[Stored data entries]

....

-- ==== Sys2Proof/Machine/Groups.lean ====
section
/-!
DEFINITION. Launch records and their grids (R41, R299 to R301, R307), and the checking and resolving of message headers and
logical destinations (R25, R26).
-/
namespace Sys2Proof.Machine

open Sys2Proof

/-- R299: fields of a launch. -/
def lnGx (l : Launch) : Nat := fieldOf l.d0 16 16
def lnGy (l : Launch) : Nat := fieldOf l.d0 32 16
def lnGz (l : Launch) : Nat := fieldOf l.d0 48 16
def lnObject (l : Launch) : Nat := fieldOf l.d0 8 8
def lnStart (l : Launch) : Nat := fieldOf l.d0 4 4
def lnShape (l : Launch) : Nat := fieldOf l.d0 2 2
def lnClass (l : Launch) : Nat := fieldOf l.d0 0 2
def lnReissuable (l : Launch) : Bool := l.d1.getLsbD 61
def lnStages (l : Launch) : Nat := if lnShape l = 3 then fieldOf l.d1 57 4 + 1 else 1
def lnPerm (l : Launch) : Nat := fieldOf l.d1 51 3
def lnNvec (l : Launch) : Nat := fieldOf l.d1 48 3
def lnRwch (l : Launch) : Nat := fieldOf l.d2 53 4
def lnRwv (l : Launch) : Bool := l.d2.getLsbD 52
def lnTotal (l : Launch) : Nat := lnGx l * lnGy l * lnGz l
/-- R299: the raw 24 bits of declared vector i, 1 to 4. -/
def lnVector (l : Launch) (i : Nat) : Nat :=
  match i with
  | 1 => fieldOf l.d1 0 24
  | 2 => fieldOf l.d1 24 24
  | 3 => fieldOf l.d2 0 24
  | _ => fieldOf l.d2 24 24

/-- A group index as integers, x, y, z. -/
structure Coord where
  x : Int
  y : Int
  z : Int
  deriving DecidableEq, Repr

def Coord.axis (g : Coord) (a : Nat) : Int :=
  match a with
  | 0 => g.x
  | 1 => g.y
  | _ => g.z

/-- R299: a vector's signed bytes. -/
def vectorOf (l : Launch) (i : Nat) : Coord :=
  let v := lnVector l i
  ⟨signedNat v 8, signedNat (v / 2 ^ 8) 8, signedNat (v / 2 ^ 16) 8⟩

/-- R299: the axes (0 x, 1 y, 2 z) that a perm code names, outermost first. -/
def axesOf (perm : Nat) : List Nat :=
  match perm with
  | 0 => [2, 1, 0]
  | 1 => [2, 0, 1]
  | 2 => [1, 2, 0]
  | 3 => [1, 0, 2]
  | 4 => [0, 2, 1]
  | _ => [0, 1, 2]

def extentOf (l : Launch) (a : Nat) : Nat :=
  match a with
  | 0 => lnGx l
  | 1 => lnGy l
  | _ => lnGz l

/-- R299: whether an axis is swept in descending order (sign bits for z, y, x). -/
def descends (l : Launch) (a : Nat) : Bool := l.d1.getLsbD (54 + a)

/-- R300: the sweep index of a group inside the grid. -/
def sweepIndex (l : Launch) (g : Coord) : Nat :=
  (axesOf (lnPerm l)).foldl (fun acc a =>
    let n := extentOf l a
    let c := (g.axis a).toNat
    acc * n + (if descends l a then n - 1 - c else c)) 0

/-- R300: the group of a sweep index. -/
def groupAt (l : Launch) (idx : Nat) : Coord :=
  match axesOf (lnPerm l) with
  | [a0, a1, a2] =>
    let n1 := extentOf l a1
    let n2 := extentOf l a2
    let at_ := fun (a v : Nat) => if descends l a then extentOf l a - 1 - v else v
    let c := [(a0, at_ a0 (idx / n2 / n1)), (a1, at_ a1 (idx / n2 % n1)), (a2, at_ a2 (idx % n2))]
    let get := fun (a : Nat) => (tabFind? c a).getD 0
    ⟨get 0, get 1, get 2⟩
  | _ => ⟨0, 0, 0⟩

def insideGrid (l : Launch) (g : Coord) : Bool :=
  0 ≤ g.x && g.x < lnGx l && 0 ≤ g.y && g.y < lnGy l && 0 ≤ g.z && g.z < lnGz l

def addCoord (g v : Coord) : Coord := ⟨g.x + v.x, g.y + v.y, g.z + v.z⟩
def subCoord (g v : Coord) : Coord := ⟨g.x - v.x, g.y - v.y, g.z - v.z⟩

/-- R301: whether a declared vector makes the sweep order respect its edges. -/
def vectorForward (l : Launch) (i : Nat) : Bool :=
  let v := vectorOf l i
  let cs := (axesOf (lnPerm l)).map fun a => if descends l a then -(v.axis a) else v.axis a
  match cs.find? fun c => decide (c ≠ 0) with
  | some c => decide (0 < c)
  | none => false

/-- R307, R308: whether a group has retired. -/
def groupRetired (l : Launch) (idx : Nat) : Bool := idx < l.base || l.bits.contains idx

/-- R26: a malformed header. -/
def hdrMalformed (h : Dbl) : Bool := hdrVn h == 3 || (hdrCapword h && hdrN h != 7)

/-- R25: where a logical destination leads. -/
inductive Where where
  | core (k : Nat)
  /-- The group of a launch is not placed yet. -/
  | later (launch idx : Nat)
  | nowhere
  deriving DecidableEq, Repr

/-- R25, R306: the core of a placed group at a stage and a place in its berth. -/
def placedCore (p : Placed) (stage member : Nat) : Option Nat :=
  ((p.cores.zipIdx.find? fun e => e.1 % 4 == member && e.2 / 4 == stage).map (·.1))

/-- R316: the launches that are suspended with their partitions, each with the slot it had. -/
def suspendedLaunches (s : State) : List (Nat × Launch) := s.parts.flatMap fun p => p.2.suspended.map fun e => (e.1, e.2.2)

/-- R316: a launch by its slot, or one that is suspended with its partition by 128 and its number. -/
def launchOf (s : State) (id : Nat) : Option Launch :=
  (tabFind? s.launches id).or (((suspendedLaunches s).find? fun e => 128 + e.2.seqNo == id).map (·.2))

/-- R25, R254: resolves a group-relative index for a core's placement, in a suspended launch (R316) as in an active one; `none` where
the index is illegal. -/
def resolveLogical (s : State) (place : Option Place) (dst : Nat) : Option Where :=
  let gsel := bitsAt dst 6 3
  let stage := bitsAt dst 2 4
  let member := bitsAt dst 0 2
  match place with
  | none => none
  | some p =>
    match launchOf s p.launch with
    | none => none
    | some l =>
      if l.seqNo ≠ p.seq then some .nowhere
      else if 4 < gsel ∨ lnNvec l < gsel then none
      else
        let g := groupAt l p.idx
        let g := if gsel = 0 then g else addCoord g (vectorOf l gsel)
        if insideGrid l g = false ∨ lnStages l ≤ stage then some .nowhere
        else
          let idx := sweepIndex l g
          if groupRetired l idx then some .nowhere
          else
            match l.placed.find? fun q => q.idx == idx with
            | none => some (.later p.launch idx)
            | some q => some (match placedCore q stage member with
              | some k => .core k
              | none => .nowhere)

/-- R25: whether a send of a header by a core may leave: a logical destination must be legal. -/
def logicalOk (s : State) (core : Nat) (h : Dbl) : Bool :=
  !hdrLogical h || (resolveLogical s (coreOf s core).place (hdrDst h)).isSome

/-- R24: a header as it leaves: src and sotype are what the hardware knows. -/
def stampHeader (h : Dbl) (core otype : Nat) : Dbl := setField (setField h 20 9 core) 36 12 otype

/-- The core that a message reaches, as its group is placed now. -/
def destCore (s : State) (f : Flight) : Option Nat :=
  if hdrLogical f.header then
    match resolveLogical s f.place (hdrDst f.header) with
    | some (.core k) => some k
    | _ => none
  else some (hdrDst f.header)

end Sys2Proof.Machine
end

....

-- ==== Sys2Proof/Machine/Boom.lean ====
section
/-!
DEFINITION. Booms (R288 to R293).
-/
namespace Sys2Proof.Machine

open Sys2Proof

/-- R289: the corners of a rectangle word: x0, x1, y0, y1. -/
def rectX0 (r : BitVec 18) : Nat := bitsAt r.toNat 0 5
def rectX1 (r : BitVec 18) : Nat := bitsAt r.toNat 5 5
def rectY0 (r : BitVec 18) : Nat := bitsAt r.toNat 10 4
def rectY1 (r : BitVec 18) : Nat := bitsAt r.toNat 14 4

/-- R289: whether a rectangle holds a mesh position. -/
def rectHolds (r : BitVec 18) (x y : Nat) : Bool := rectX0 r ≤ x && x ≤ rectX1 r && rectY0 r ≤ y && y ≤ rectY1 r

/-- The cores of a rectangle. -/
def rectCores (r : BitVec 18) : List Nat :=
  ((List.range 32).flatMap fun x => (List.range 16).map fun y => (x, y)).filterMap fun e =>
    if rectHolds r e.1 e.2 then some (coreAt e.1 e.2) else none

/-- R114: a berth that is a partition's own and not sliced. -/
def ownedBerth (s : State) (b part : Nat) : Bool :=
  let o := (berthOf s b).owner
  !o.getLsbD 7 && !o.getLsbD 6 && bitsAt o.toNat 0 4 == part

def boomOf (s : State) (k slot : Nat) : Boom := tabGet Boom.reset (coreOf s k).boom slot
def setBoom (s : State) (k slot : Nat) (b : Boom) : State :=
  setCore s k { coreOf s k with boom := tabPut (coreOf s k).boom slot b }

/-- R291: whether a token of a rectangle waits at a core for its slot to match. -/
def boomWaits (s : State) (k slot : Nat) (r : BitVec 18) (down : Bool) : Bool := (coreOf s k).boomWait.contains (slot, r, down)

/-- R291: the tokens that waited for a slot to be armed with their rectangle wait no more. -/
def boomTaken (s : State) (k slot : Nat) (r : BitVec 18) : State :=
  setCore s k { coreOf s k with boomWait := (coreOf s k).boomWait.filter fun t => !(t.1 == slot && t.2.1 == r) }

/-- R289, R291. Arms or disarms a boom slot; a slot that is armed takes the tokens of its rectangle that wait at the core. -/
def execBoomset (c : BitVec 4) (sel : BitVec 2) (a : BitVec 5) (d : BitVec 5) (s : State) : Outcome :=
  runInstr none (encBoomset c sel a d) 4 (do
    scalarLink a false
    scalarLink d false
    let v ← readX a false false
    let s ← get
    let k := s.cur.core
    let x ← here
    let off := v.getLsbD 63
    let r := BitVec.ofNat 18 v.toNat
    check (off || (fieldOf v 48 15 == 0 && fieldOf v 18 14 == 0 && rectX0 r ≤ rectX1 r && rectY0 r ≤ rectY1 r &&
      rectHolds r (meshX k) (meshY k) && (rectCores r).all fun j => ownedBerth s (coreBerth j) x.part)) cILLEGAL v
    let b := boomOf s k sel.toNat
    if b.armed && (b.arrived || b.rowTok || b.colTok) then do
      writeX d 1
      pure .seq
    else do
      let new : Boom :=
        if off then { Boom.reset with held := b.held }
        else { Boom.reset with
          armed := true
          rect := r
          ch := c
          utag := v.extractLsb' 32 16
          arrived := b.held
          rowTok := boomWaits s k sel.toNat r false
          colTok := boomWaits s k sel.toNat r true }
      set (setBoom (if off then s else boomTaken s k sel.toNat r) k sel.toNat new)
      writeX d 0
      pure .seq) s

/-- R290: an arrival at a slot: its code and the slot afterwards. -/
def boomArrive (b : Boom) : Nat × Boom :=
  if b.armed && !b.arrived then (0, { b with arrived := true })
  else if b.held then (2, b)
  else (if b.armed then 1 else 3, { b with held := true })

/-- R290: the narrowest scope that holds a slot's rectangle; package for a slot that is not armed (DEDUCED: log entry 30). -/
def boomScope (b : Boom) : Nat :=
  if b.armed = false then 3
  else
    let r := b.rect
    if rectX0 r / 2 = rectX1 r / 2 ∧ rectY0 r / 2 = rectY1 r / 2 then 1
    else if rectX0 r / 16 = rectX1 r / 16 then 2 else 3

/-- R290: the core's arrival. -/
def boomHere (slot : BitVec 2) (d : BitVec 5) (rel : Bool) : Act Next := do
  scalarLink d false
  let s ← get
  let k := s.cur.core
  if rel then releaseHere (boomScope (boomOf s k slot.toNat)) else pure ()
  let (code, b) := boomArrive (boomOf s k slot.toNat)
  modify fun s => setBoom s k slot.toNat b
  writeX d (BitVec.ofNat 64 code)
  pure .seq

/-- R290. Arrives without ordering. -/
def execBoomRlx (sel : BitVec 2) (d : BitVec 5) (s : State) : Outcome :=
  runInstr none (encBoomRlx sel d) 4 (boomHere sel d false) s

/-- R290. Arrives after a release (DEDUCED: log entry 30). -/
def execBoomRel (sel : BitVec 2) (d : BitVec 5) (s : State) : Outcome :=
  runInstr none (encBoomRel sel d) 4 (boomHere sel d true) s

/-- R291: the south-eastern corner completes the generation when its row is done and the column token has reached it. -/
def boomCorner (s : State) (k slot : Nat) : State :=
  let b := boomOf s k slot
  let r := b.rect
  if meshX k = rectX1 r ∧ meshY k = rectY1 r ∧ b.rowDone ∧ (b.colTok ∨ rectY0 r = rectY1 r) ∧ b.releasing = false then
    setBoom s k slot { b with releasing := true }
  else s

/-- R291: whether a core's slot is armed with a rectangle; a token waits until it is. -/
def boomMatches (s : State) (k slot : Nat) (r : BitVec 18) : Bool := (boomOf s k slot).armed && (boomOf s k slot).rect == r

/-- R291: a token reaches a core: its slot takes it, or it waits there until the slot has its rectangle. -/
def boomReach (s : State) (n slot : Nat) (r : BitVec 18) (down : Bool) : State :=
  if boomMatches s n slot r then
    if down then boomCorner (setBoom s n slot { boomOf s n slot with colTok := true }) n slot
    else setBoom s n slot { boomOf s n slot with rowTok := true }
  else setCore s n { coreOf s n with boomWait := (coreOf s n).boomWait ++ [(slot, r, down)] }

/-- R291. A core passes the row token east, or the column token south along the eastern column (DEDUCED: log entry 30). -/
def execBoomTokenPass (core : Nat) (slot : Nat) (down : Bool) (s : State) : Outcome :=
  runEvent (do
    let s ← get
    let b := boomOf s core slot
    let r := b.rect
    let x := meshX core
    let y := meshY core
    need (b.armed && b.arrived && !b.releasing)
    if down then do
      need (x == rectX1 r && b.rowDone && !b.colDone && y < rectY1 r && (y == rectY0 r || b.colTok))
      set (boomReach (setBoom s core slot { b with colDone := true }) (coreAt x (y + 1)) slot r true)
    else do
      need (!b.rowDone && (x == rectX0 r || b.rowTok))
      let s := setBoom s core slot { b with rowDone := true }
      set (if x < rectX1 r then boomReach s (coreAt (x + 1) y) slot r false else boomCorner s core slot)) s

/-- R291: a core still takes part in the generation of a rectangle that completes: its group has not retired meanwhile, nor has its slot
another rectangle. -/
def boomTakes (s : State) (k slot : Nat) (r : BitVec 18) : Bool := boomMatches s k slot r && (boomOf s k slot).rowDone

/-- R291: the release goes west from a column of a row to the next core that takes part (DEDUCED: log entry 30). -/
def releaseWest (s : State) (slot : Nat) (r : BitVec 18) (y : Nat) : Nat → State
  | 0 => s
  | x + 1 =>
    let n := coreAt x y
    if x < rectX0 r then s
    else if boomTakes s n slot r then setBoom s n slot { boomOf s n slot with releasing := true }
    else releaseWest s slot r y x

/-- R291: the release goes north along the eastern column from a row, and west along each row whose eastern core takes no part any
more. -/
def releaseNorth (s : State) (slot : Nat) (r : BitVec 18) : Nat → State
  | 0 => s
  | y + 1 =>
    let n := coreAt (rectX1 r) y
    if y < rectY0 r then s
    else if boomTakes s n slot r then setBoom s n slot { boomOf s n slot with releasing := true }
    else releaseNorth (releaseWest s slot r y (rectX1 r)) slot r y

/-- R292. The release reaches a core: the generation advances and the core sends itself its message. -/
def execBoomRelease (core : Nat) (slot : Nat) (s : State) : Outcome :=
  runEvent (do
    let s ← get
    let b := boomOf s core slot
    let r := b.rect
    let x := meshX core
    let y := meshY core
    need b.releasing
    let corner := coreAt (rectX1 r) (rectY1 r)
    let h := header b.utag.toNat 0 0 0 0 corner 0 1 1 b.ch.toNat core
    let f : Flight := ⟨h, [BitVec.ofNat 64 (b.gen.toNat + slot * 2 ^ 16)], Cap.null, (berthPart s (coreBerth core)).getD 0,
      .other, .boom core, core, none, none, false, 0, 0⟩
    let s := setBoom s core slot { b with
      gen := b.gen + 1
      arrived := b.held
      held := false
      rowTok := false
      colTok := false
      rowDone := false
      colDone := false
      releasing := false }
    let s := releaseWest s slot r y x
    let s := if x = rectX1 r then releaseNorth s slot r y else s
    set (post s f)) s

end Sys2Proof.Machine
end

....

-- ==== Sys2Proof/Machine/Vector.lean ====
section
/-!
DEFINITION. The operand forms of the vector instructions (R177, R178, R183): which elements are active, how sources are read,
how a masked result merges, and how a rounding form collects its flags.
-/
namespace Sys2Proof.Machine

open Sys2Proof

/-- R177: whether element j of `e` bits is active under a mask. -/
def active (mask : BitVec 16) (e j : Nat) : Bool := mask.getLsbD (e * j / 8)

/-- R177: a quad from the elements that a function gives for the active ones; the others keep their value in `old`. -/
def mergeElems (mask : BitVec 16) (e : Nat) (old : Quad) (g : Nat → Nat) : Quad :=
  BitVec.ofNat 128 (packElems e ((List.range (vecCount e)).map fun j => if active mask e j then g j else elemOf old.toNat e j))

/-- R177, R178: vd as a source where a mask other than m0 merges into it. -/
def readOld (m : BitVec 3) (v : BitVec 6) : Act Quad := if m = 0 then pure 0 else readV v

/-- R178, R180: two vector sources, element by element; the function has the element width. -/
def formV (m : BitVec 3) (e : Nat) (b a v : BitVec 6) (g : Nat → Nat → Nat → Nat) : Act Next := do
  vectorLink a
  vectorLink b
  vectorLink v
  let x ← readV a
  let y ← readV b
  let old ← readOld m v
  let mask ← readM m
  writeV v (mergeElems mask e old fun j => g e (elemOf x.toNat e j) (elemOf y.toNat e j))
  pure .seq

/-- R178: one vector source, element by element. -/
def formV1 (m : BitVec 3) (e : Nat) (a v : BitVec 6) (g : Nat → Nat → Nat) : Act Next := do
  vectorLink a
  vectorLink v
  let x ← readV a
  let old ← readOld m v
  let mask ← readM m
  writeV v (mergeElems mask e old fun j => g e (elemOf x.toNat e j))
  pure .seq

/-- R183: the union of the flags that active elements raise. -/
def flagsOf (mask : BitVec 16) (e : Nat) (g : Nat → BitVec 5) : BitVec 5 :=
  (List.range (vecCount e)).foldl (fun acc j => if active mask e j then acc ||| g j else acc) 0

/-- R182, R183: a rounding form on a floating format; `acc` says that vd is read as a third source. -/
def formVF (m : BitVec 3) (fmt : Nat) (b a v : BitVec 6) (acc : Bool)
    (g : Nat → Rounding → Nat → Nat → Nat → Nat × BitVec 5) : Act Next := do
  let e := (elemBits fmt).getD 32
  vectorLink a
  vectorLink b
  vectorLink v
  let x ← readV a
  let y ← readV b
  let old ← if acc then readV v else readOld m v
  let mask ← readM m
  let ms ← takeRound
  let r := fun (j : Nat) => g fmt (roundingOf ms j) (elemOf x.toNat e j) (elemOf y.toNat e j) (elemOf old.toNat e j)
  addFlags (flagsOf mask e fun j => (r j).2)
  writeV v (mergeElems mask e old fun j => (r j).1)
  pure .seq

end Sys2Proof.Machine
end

....

▶ _Instructions for the task_
Lines with "boomTaken" in them are what the answer must contain; copy each from the records above.

▶ _Task answer_
def boomTaken (s : State) (k slot : Nat) (r : BitVec 18) : State :=
      set (setBoom (if off then s else boomTaken s k sel.toNat r) k sel.toNat new)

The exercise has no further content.